L'email de 4h02
Le ventilateur au plafond ronronnait doucement dans ma chambre à Abidjan, créant une mélodie familière qui accompagnait mes nuits d'étude. 3h47 du matin. Encore une fois, je repoussais le sommeil, hypnotisée par l'écran blafard de mon MacBook — cadeau de mes parents pour mon entrée à l'université. Déjà vieux de trois ans, mais encore fidèle, comme un compagnon silencieux de mes insomnies.
Un nouvel email clignotait dans ma boîte de réception. Ma mère. Envoyé il y a deux heures.
"Ma fille, tes notes sont excellentes mais quand vas-tu enfin te concentrer sur quelque chose de plus... réaliste ?"
Je soupirai. Réaliste. Le mot sonnait comme une prison. Mon compte bancaire affichait un chiffre respectable pour une étudiante, mais ridicule comparé à mes rêves. Mes parents m'offraient le confort : université privée, petite voiture, sorties avec mes amis. Mais ils n'avaient jamais compris cette passion brûlante qui me dévorait, tournée vers un monde si lointain qu'il leur paraissait irréel.
Cinq ans d'études de traduction à l'université Félix Houphouët-Boigny. Cinq ans à apprendre le coréen en autodidacte, pendant que mes camarades riaient doucement :
— Encore tes dessins animés coréens ?
Cinq ans à dévorer des K-dramas avec les sous-titres français, puis anglais, puis sans sous-titres du tout.
Mes parents appelaient ça une "phase". Comme ma période Twilight à quinze ans. Mais ce n'était pas une phase. C'était une obsession qui me consumait, qui donnait un sens à mes nuits blanches.
Sur mon mur, des posters soigneusement alignés : IU, BTS, et... lui. Lee Soohyuk. Depuis trois ans, son regard intense me fixait, capturé dans une affiche de tomorrow. Parfois, j'avais l'impression qu'il me jugeait, ses yeux sombres murmurant : Qu'est-ce que tu fais de ta vie ?
Je baissai les paupières, fatiguée de cette question lancinante. Mes parents voulaient que je postule pour un master en commerce international. "Plus pratique, ma chérie. Tu pourras travailler dans l'import-export." Mais moi, je rêvais de traduire des scripts, de bâtir un pont entre les cultures, de faire découvrir la beauté de la langue coréenne à l'Afrique.
Mon téléphone vibra. Notification Gmail. 4h02 du matin.

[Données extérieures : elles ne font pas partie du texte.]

-- ==== Sys2Proof/Laws/Ring.lean ====
section
/-! SUPPORT. The ring operations: what each can answer, that each keeps the ring invariant (R27), and what it does to the
queue of bytes (R106). -/

namespace Sys2Proof.Machine

theorem cursorNext_toNat {cap : Nat} {v : Word} (h0 : 0 < cap) (h1 : cap ≤ 65535) :
    (cursorNext cap v).toNat = (v.toNat + 1) % cap := by
  have := Nat.mod_lt (v.toNat + 1) h0
  simp only [cursorNext, BitVec.toNat_ofNat]
  omega

/-! ### RB_PUT -/

theorem RingBuf.put_full {cap : Nat} {r : RingBuf} (b : Byte) (h : r.cnt.toNat = cap) : r.put cap b = .ok none := by
  simp [RingBuf.put, h]

theorem RingBuf.put_room {cap : Nat} {r : RingBuf} (b : Byte) (h : r.cnt.toNat ≠ cap) (hw : r.wr.toNat < cap) :
    r.put cap b = .ok (some
      { r with
        cells := r.cells.write r.wr.toNat b
        wr := cursorNext cap r.wr
        cnt := BitVec.ofNat 16 (r.cnt.toNat + 1) }) := by
  simp [RingBuf.put, h, cellWrite_of_lt hw]

/-- Everything RB_PUT can answer. -/
theorem RingBuf.put_cases (cap : Nat) (r : RingBuf) (b : Byte) :
    (r.cnt.toNat = cap ∧ r.put cap b = .ok none) ∨
    (r.cnt.toNat ≠ cap ∧ ¬ r.wr.toNat < cap ∧ r.put cap b = .error .indexRange) ∨
    (r.cnt.toNat ≠ cap ∧ r.wr.toNat < cap ∧ r.put cap b = .ok (some
      { r with
        cells := r.cells.write r.wr.toNat b
        wr := cursorNext cap r.wr
        cnt := BitVec.ofNat 16 (r.cnt.toNat + 1) })) := by
  by_cases h : r.cnt.toNat = cap
  · exact .inl ⟨h, RingBuf.put_full b h⟩
  · by_cases hw : r.wr.toNat < cap
    · exact .inr (.inr ⟨h, hw, RingBuf.put_room b h hw⟩)
    · exact .inr (.inl ⟨h, hw, by simp [RingBuf.put, h, cellWrite, hw]⟩)

/-! ### RB_GET -/

theorem RingBuf.get_empty {cap : Nat} {r : RingBuf} (h : r.cnt.toNat = 0) : r.get cap = .ok none := by
  simp [RingBuf.get, h]

theorem RingBuf.get_byte {cap : Nat} {r : RingBuf} {b : Byte} (h : r.cnt.toNat ≠ 0) (hr : r.rd.toNat < cap)
    (hb : r.cells.read r.rd.toNat = some b) :
    r.get cap = .ok (some (b,
      { r with rd := cursorNext cap r.rd, cnt := BitVec.ofNat 16 (r.cnt.toNat - 1) })) := by
  simp [RingBuf.get, h, cellRead_of_read hr hb]

/-- Everything RB_GET can answer. -/
theorem RingBuf.get_cases (cap : Nat) (r : RingBuf) :
    (r.cnt.toNat = 0 ∧ r.get cap = .ok none) ∨
    (r.cnt.toNat ≠ 0 ∧ ¬ r.rd.toNat < cap ∧ r.get cap = .error .indexRange) ∨
    (r.cnt.toNat ≠ 0 ∧ r.rd.toNat < cap ∧ r.cells.read r.rd.toNat = none ∧ r.get cap = .error .unwrittenRead) ∨
    (∃ b, r.cnt.toNat ≠ 0 ∧ r.rd.toNat < cap ∧ r.cells.read r.rd.toNat = some b ∧ r.get cap = .ok (some (b,
      { r with rd := cursorNext cap r.rd, cnt := BitVec.ofNat 16 (r.cnt.toNat - 1) }))) := by
  by_cases h : r.cnt.toNat = 0
  · exact .inl ⟨h, RingBuf.get_empty h⟩
  · by_cases hr : r.rd.toNat < cap
    · cases hb : r.cells.read r.rd.toNat with
      | none => exact .inr (.inr (.inl ⟨h, hr, rfl, by simp [RingBuf.get, h, cellRead_unwritten hr hb]⟩))
      | some b => exact .inr (.inr (.inr ⟨b, h, hr, rfl, RingBuf.get_byte h hr hb⟩))
    · exact .inr (.inl ⟨h, hr, by simp [RingBuf.get, h, cellRead, hr]⟩)

/-! ### The ring invariant -/

theorem RingInv.cell_isSome {cap : Nat} {r : RingBuf} (h : RingInv cap r) (hc : r.cnt.toNat ≠ 0) :
    (r.cells.read r.rd.toNat).isSome := by
  have := h.written 0 (Nat.pos_of_ne_zero hc)
  rwa [Nat.add_zero, Nat.mod_eq_of_lt h.rd_lt] at this

/-- In a ring that meets its invariant RB_GET on a nonempty ring gives a byte. -/
theorem RingInv.get_some {cap : Nat} {r : RingBuf} (h : RingInv cap r) (hc : r.cnt.toNat ≠ 0) :
    ∃ b, r.cells.read r.rd.toNat = some b ∧ r.get cap = .ok (some (b,
      { r with rd := cursorNext cap r.rd, cnt := BitVec.ofNat 16 (r.cnt.toNat - 1) })) := by
  obtain ⟨b, hb⟩ := Option.isSome_iff_exists.1 (h.cell_isSome hc)
  exact ⟨b, hb, RingBuf.get_byte hc h.rd_lt hb⟩

theorem RingInv.init {cap : Nat} (h0 : 0 < cap) (r : RingBuf) : RingInv cap r.init where
  cnt_le := Nat.zero_le _
  rd_lt := h0
  wr_lt := h0
  wr_eq := by simp
  written := fun k hk => absurd hk (Nat.not_lt_zero k)

theorem mod_shift (n a c : Nat) : ((a + 1) % n + c) % n = (a + (c + 1)) % n := by
  rw [Nat.mod_add_mod]; congr 1; omega

/-- Two positions of a ring less than a turn apart are different cells. -/
theorem mod_ne_of_lt {n a k l : Nat} (hl : l < n) (hk : k < l) : (a + k) % n ≠ (a + l) % n := by
  intro h
  have h3 : a + k ≡ a + l [MOD n] := h
  have h4 : k % n = l % n := Nat.ModEq.add_left_cancel' a h3
  rw [Nat.mod_eq_of_lt hl, Nat.mod_eq_of_lt (by omega)] at h4
  omega

theorem ofNat16_toNat {n : Nat} (h : n ≤ 65535) : (BitVec.ofNat 16 n).toNat = n := by
  simp only [BitVec.toNat_ofNat]; omega

theorem RingInv.put {cap : Nat} {r : RingBuf} (h : RingInv cap r) (h1 : cap ≤ 65535) (b : Byte)
    (hc : r.cnt.toNat ≠ cap) :
    RingInv cap { r with
      cells := r.cells.write r.wr.toNat b
      wr := cursorNext cap r.wr
      cnt := BitVec.ofNat 16 (r.cnt.toNat + 1) } := by
  have h0 : 0 < cap := Nat.lt_of_le_of_lt (Nat.zero_le _) h.rd_lt
  have hlt : r.cnt.toNat < cap := Nat.lt_of_le_of_ne h.cnt_le hc
  have hcnt : (BitVec.ofNat 16 (r.cnt.toNat + 1)).toNat = r.cnt.toNat + 1 := ofNat16_toNat (by omega)
  refine ⟨by simp only [hcnt]; omega, h.rd_lt, ?_, ?_, ?_⟩
  · rw [cursorNext_toNat h0 h1]; exact Nat.mod_lt _ h0
  · simp only [hcnt]
    rw [cursorNext_toNat h0 h1, h.wr_eq, Nat.mod_add_mod, Nat.add_assoc]
  · intro k hk
    simp only [hcnt] at hk
    rw [Memory.read_write]
    split
    · rfl
    · next hne =>
      rcases Nat.lt_or_ge k r.cnt.toNat with hk' | hk'
      · exact h.written k hk'
      · exact absurd (by rw [h.wr_eq]; congr 2; omega) hne

theorem RingInv.get {cap : Nat} {r : RingBuf} (h : RingInv cap r) (h1 : cap ≤ 65535) (hc : r.cnt.toNat ≠ 0) :
    RingInv cap { r with rd := cursorNext cap r.rd, cnt := BitVec.ofNat 16 (r.cnt.toNat - 1) } := by
  have h0 : 0 < cap := Nat.lt_of_le_of_lt (Nat.zero_le _) h.rd_lt
  have hle := h.cnt_le
  have hcnt : (BitVec.ofNat 16 (r.cnt.toNat - 1)).toNat = r.cnt.toNat - 1 := ofNat16_toNat (by omega)
  refine ⟨by simp only [hcnt]; omega, ?_, h.wr_lt, ?_, ?_⟩
  · rw [cursorNext_toNat h0 h1]; exact Nat.mod_lt _ h0
  · simp only [hcnt]
    rw [cursorNext_toNat h0 h1, mod_shift, h.wr_eq]
    congr 1; omega
  · intro k hk
    simp only [hcnt] at hk
    rw [cursorNext_toNat h0 h1, mod_shift]
    exact h.written (k + 1) (by omega)

/-! ### The queue a ring holds -/

theorem RingBuf.contents_init (cap : Nat) (r : RingBuf) : r.init.contents cap = [] := rfl

theorem RingBuf.contents_empty {cap : Nat} {r : RingBuf} (h : r.cnt.toNat = 0) : r.contents cap = [] := by
  simp [RingBuf.contents, h]

theorem RingInv.contents_put {cap : Nat} {r : RingBuf} (h : RingInv cap r) (h1 : cap ≤ 65535) (b : Byte)
    (hc : r.cnt.toNat ≠ cap) :
    RingBuf.contents cap { r with
      cells := r.cells.write r.wr.toNat b
      wr := cursorNext cap r.wr
      cnt := BitVec.ofNat 16 (r.cnt.toNat + 1) } = r.contents cap ++ [b] := by
  have hlt : r.cnt.toNat < cap := Nat.lt_of_le_of_ne h.cnt_le hc
  have hcnt : (BitVec.ofNat 16 (r.cnt.toNat + 1)).toNat = r.cnt.toNat + 1 := ofNat16_toNat (by omega)
  simp only [RingBuf.contents, hcnt, List.range_succ, List.filterMap_append]
  congr 1
  · refine List.filterMap_congr fun k hk => ?_
    have hk' := List.mem_range.1 hk
    exact Memory.read_write_other _ _ (by rw [h.wr_eq]; exact mod_ne_of_lt hlt hk')
  · simp [← h.wr_eq, Memory.read_write_same]

theorem RingInv.contents_get {cap : Nat} {r : RingBuf} (h : RingInv cap r) (h1 : cap ≤ 65535)
    (hc : r.cnt.toNat ≠ 0) {b : Byte} (hb : r.cells.read r.rd.toNat = some b) :
    r.contents cap =
      b :: RingBuf.contents cap { r with rd := cursorNext cap r.rd, cnt := BitVec.ofNat 16 (r.cnt.toNat - 1) } := by
  have h0 : 0 < cap := Nat.lt_of_le_of_lt (Nat.zero_le _) h.rd_lt
  have hle := h.cnt_le
  have hcnt : (BitVec.ofNat 16 (r.cnt.toNat - 1)).toNat = r.cnt.toNat - 1 := ofNat16_toNat (by omega)
  have hlen : r.cnt.toNat = (r.cnt.toNat - 1) + 1 := by omega
  unfold RingBuf.contents
  rw [hcnt, hlen, List.range_succ_eq_map, List.filterMap_cons, List.filterMap_map]
  simp only [Nat.add_zero, Nat.mod_eq_of_lt h.rd_lt, hb, Nat.add_sub_cancel]
  congr 1
  refine List.filterMap_congr fun k _ => ?_
  simp only [Function.comp_apply, Nat.succ_eq_add_one, cursorNext_toNat h0 h1, mod_shift]

end Sys2Proof.Machine
end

L'expéditeur me fit froncer les sourcils : KStar Entertainment – Opportunities Abroad.
Spam ? Probablement. Mais l'objet me fit hésiter :
"Urgent – Traductrice Française/Anglaise pour Projet Confidentiel – Très Bien Rémunéré."
Mon cœur accéléra. Ma main tremblait légèrement en cliquant.

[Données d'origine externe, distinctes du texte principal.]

/-! ### Decoding: words written out bit by bit from R72, R77 and R78 -/

theorem test_decode_nop : decodeCommand 0b0000000000000000#16 = .ok .nop := by decide
theorem test_decode_initLine : decodeCommand 0b0001001000000100#16 = .ok (.initLine 2#4 .intr) := by decide
theorem test_decode_initRing : decodeCommand 0b0001111100000001#16 = .ok (.initRing 15#4 .polled) := by decide
theorem test_decode_initCustom : decodeCommand 0b0001001100000110#16 = .ok (.initCustom 3#4 .intr) := by decide
theorem test_decode_txb : decodeCommand 0b0010000001101001#16 = .ok (.txb 0x69#8) := by decide
theorem test_decode_txbF : decodeCommand 0b0010000101001000#16 = .ok (.txbF 0x48#8) := by decide
theorem test_decode_getev : decodeCommand 0b0011000000000000#16 = .ok .getev := by decide
theorem test_decode_clrev : decodeCommand 0b0100000000000000#16 = .ok .clrev := by decide
theorem test_decode_getln : decodeCommand 0b0101000000000000#16 = .ok .getln := by decide
theorem test_decode_lbrd : decodeCommand 0b0110000011111111#16 = .ok (.lbrd 0xFF#8) := by decide
theorem test_decode_rearm : decodeCommand 0b0111000000000000#16 = .ok .rearm := by decide
theorem test_decode_rxget : decodeCommand 0b1000000000000000#16 = .ok .rxget := by decide
theorem test_decode_rderr : decodeCommand 0b1001000000000000#16 = .ok .rderr := by decide
theorem test_decode_rbInit : decodeRing .rxr 0b0010101010#10 = .ok (.rbInit .rxr 0xAA#8) := by decide
theorem test_decode_rbPut : decodeRing .txr 0b0101000001#10 = .ok (.rbPut .txr 0x41#8) := by decide
theorem test_decode_rbGet : decodeRing .rxr 0b1000000000#10 = .ok (.rbGet .rxr 0x00#8) := by decide
theorem test_decode_dispRx : decodeCause 0b0000000000000010#16 = .dispRx := by decide
theorem test_decode_dispTx : decodeCause 0b0000000000000100#16 = .dispTx := by decide
theorem test_decode_dispNone : decodeCause 0b0000000000000000#16 = .dispNone 0#16 := by decide

/-- The illegal words of the vectors, each by its reason (R79, TX14, RL16, CT3-CT9, CT13, RB8). -/
theorem test_decode_illegal :
    decodeCommand 0x2200#16 = .error .reservedBits ∧ decodeCommand 0x6100#16 = .error .reservedBits ∧
    decodeCommand 0x3001#16 = .error .reservedBits ∧ decodeCommand 0x0001#16 = .error .reservedBits ∧
    decodeCommand 0x1084#16 = .error .reservedBits ∧ decodeCommand 0x1007#16 = .error .illegalPolicy ∧
    decodeCommand 0xA000#16 = .error .reservedOpcode ∧ decodeCommand 0xF123#16 = .error .reservedOpcode ∧
    decodeRing .txr 0b1100000000#10 = .error .reservedRingOp := by decide

/-- The one check of WellFormed refuses a DISP.NONE that carries a recognised cause code. -/
theorem test_illFormed :
    (Instr.dispNone 0x0002#16).wellFormed = false ∧ (Instr.dispNone 0x0004#16).wellFormed = false ∧
    (Instr.dispNone 0x0003#16).wellFormed = true := by decide

/-- The host's decode question, on a command, a ring word and a cause (log 12). -/
theorem test_decodeTableWord :
    decodeTableWord 16 0x1004 = some (.initLine 0#4 .intr) ∧ decodeTableWord 16 0x0002 = some .dispRx ∧
    decodeTableWord 16 0x0004 = some .dispTx ∧ decodeTableWord 10 0x141 = some (.rbPut .txr 0x41#8) ∧
    decodeTableWord 16 0x0141 = some (.rbPut .txr 0x41#8) ∧ decodeTableWord 16 0xFFFE = some (.dispNone 0xFFFE#16) := by
  decide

Le contenu était professionnel, presque trop parfait :
Mademoiselle,
Nous avons trouvé votre profil sur LinkedIn concernant vos compétences en traduction français-anglais-coréen. Notre client recherche une traductrice expérimentée pour un projet cinématographique de grande envergure.
Conditions :
- Traduction d'un script complet (120 pages)

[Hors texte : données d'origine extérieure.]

-- ==== Sys2Proof/Machine/Chunk.lean ====
section
/-! DEFINITION. The source's chunk operations that the rules compare the block with: `Chunk::serialize` (R61) and
`Chunk::parse` (R140, R141, R157). No command calls them; they stand for what the host does in software
(log entry 15). -/

namespace Sys2Proof.Machine

/-- `Chunk::serialize`: length, type, payload, checksum over type and payload (R61, R122). -/
def serialize (t : Word) (d : List Byte) : List Byte :=
  streamBytes (BitVec.ofNat 32 d.length) ++ streamBytes t ++ d ++ streamBytes (crc32 (streamBytes t ++ d))

/-- How `Chunk::parse` ends (R157). -/
inductive ParseResult where
  | invalidInput
  | invalidChunkLength
  | invalidCrc
  | chunk (type : Word) (payload : List Byte) (crc : Word)
  deriving DecidableEq, Repr

/-- The 4 bytes of a buffer from an offset, as a big-endian word (R58). -/
def wordAt (buf : List Byte) (off : Nat) : Word := assemble ((buf.drop off).take 4)

/-- `Chunk::parse` of a whole buffer under a payload-extent policy, in the source's step order (R157, R205): too short;
declared length against the buffer (R140); checksum of type and payload (R122). -/
def chunkParse (pol : Policy) (buf : List Byte) : ParseResult :=
  if buf.length < 12 then .invalidInput
  else
    match lengthCheck buf.length (wordAt buf 0).toNat pol with
    | none => .invalidChunkLength
    | some n =>
      if crc32 ((buf.drop 4).take (4 + n)) = wordAt buf (8 + n) then
        .chunk (wordAt buf 4) ((buf.drop 8).take n) (wordAt buf (8 + n))
      else .invalidCrc

end Sys2Proof.Machine
end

- Accord de confidentialité stricte
- Rémunération : 5000 USD
- Délai : 3 semaines
- Travail entièrement à distance
Si vous êtes intéressée, veuillez répondre dans les 24h. Le projet commence immédiatement.
Cordialement,
Ms. Park Jin-Ah
KStar Entertainment
Je restai figée. Cinq mille dollars.
Je relus une fois. Deux fois. Trois fois. Cinq mille dollars américains. Presque trois millions de francs CFA. De quoi financer la fin de mes études, aider mes parents, et même économiser pour ce voyage en Corée que je n'osais qu'imaginer.
Mais... c'était trop beau. Forcément une arnaque. Mon esprit rationnel criait faux site, faux mail, attention ! Pourtant, une petite voix insistait : Et si... et si c'était vrai ?
Mes doigts tremblaient au-dessus du clavier. Le ventilateur ronronnait toujours, indifférent, tandis que je retenais mon souffle.
À 4h05 du matin, dans ma chambre d'Abidjan, avec pour seuls témoins Lee Soohyuk sur son poster et le bourdonnement paresseux du ventilateur, j'écrivis la réponse qui allait bouleverser ma vie :
Madame Park,
Je suis très intéressée par votre proposition. Mes qualifications en traduction et ma maîtrise du coréen me permettent d'accepter ce défi. Je peux commencer immédiatement.
Cordialement,
[Mellyhan]
Je cliquai sur "envoyer" avant de pouvoir me rétracter.
Quand je relevai les yeux, Lee Soohyuk semblait me sourire. Pour la première fois.